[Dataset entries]

-- ==== Sys2Proof/Tests/Slice0.lean ====
section
/-! SUPPORT. Tests of one step each: words of the spec's own examples through the decoder, ill-formed terms refused, single
results worked by hand from the spec, and for every statement with hypotheses a state that meets them. -/

namespace Sys2Proof.Tests

open Sys2Proof.Machine

set_option Elab.async false

/-! ### The spec's worked words (the Example lines of each entry, and the code images of its kernels) -/

theorem test_words_branch :
    decodeOp .br [0x0C20BFFA] = .ok (.blt 4 5 (-6)) ∧ decodeOp .br [0x1E07E000] = .ok (.jmpi 63) ∧
    decodeOp .br [0x20302005] = .ok (.loop 6 1 5) ∧ decodeOp .br [0x26004180] = .ok (.bsel 2 3) ∧
    decodeOp .br [0x06180000] = .ok (.bnz 3 0) ∧ decodeOp .br [0x1A000025] = .ok (.call 0x25) ∧
    decodeOp .br [0x2260001D, 2] = .ok (.loopp 12 0 0x1D 2) := by decide

theorem test_words_control :
    decodeOp .br [0x28006000] = .ok (.mpush 3) ∧ decodeOp .br [0x2E000500] = .ok (.idle 10) ∧
    decodeOp .br [0x30000000] = .ok .endTask ∧ decodeOp .br [0x34000000] = .ok .waite ∧
    decodeOp .br [0x3A000000] = .ok .csync ∧ decodeOp .br [0x3E00E000] = .ok (.bararr 7) ∧
    decodeOp .br [0x44000000] = .ok .pbar ∧ decodeOp .br [0x42000002] = .ok (.fence .pkg) ∧
    decodeOp .br [0x4A006050] = .ok (.setc 3 0x50) ∧ decodeOp .br [0x48080010] = .ok (.getc 1 0x10) ∧
    decodeOp .br [0x4C000005] = .ok (.trap 5) ∧ decodeOp .br [0x4E000000] = .ok .rte ∧
    decodeOp .br [0x80008281] = .ok (.setallow 4 5 true) := by decide

theorem test_words_scalar :
    decodeOp .s0 [0x02084180] = .ok (.sub 1 2 3) ∧ decodeOp .s1 [0x44188000] = .ok (.clz 3 4) ∧
    decodeOp .s0 [0x4E084180] = .ok (.ceilm 1 2 3) ∧ decodeOp .s1 [0x04182004] = .ok (.addi 3 1 4) ∧
    decodeOp .s0 [0x04187FFF] = .ok (.addi 3 3 (-1)) ∧ decodeOp .s0 [0x2A104008] = .ok (.shri 2 2 8) ∧
    decodeOp .s0 [0x42280123] = .ok (.lih 5 0x123) ∧ decodeOp .s0 [0x36086202] = .ok (.sel 1 2 3 4) ∧
    decodeOp .s0 [0x4A0840C8] = .ok (.extz 1 2 8 3) ∧ decodeOp .s0 [0x0828C380] = .ok (.mulh 5 6 7) ∧
    decodeOp .s1 [0x0E502100] = .ok (.div 10 1 2) ∧ decodeOp .s0 [0x0C302100] = .ok (.madd 6 1 2) ∧
    decodeOp .s1 [0x402B0000] = .ok (.li 5 0x30000) := by decide

theorem test_words_memory :
    decodeOp .ls [0x0027C281] = .ok (.ld 4 62 5 false .b2) ∧ decodeOp .ls [0x0610A203] = .ok (.stg 2 5 4 .b8) ∧
    decodeOp .ls [0x1A106203] = .ok (.amocasDm 2 3 4 false .b8) ∧
    decodeOp .ls [0x083904D3] = .ok (.amoaddGlobal 7 8 9 .pkg false .b8) := by decide

theorem test_words_stream :
    decodeOp .ag [0x00088000] = .ok (.gset 1 4 0) ∧ decodeOp .ag [0x0210A000] = .ok (.gsetf 2 5 0) ∧
    decodeOp .ag [0x04304011] = .ok (.gget 6 2 17) ∧ decodeOp .ag [0x0610E000] = .ok (.gadv 2 7) ∧
    decodeOp .ag [0x08080000] = .ok (.grst 1) ∧ decodeOp .ag [0x0A090480] = .ok (.gmask 1 8 9) ∧
    decodeOp .ag [0x0C182000] = .ok (.gcopy 3 1) := by decide

theorem test_words_vector :
    decodeOp .v0 [0x06182100] = .ok (.vfma 3 (.vec 1) (.vec 2) 0 .f32) ∧
    decodeOp .v1 [0x0028C391] = .ok (.vadd 5 (.vec 6) (.vec 7) 2 .f16) ∧
    decodeOp .v0 [0x04209280] = .ok (.vmul 4 (.vec 4) (.scal 5) 0 .f32) ∧
    decodeOp .v0 [0x26083200] = .ok (.vscale 1 (.vec 1) (.scal 4) 0 .f32) ∧
    decodeOp .v0 [0x3228C398] = .ok (.vsel 5 (.vec 6) (.vec 7) 3 .f32) ∧
    decodeOp .v0 [0x3C041083] = .ok (.viota 0 0 1 0 .i32) ∧
    decodeOp .v0 [0x24084181, 0x10000000] = .ok (.vclamp 1 (.vec 2) (.vec 3) (.vec 4) 0 .f16) ∧
    decodeOp .v0 [0x2C202100] = .ok (.vcmplt 4 (.vec 1) (.vec 2) 0 .f32) ∧
    decodeOp .v0 [0x3010A080] = .ok (.vclass 2 (.vec 5) 1 0 .f32) ∧
    decodeOp .v0 [0x3E412000, 0x68000000] = .ok (.vcvt 8 9 0 .f32 ⟨.i32, .rtz, .sat, false⟩) ∧
    decodeOp .v0 [0x46104000] = .ok (.vexp2 2 (.vec 2) 0 .f32) := by decide

theorem test_words_lanes :
    decodeOp .v0 [0x4E212000] = .ok (.vred 4 9 .add 0 .f32) ∧
    decodeOp .v0 [0x50188403] = .ok (.vscan 3 4 .add true 0 .i32) ∧
    decodeOp .v0 [0x52084184] = .ok (.vperm 1 2 3 0 .i16) ∧ decodeOp .v0 [0x54085184] = .ok (.vrot 1 2 3 0 .i16) ∧
    decodeOp .v0 [0x3A489103] = .ok (.vext 9 4 2 0 .i32) ∧ decodeOp .v0 [0x56504184] = .ok (.vzip 10 2 3 0 .i16) ∧
    decodeOp .v0 [0x5A328000, 0x08000000] = .ok (.vtopk 6 20 8 false 0 .f32) := by decide

theorem test_words_pack :
    decodeOp .vx [0x00210001, 0x18800000] = .ok (.vunpk 4 8 0 .f16 ⟨.e4m3, 1, .vmode, .sat, 0⟩) ∧
    decodeOp .vx [0x02A14580, 0x18000000] = .ok (.vunpks 20 10 (.vec 11) 0 .f32 ⟨.e4m3, 0, .vmode, .sat, 0⟩) ∧
    decodeOp .vp [0x02504000, 0x18000000] = .ok (.vpacksc 10 2 0 .f32 ⟨.e4m3, 0, .vmode, .sat, 0⟩) ∧
    decodeOp .vp [0x06182100] = .ok (.pand 3 1 2) ∧ decodeOp .vp [0x0E10E002] = .ok (.psetL16 2 7) ∧
    decodeOp .vp [0x12288000] = .ok (.pcnt 5 4 false) ∧
    decodeOp .vm [0x00380000, 0x44000200] = .ok (.vld 7 0 .f32 ⟨.ab, 4, 2⟩) ∧
    decodeOp .vm [0x06181604, 0x89000200] = .ok (.vsts 3 12 0 .i16 ⟨.cb, 9, 2⟩) ∧
    decodeOp .vm [0x02180000, 0x85FFE000] = .ok (.vst 3 0 .f32 ⟨.cb, 5, -32⟩) := by decide

theorem test_words_matrix :
    decodeOp .mx [0x02002100, 0x00280002] = .ok (.mmaz 0 1 2 40 2) ∧
    decodeOp .mx [0x04502100, 3] = .ok (.mmag 10 1 2 3) ∧ decodeOp .mx [0x06282100, 0] = .ok (.mmas 5 1 2) ∧
    decodeOp .mx [0x0A100301, 0x000A0040] = .ok (.tload 2 6 .f16 10 64) ∧
    decodeOp .mx [0x0C100000] = .ok (.tclr 2) ∧ decodeOp .mx [0x0E006200] = .ok (.tmask 0 3 4) ∧
    decodeOp .mx [0x10821000] = .ok (.precset ⟨1, 0, 2, 2, 0, 0, false, false⟩) ∧
    decodeOp .mx [0x10031A20] = .ok (.precset ⟨0, 0, 3, 3, 4, 4, false, false⟩) ∧
    decodeOp .mx [0x12282000] = .ok (.tstat 5 1 false) := by decide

▸ **Action item**: Every line holding the string "theorem" should be copied here, so please find those lines in the data.

▸ **Task answer**:
theorem test_words_branch :
theorem test_words_control :
theorem test_words_scalar :
theorem test_words_memory :
theorem test_words_stream :
theorem test_words_vector :
theorem test_words_lanes :
theorem test_words_pack :
theorem test_words_matrix :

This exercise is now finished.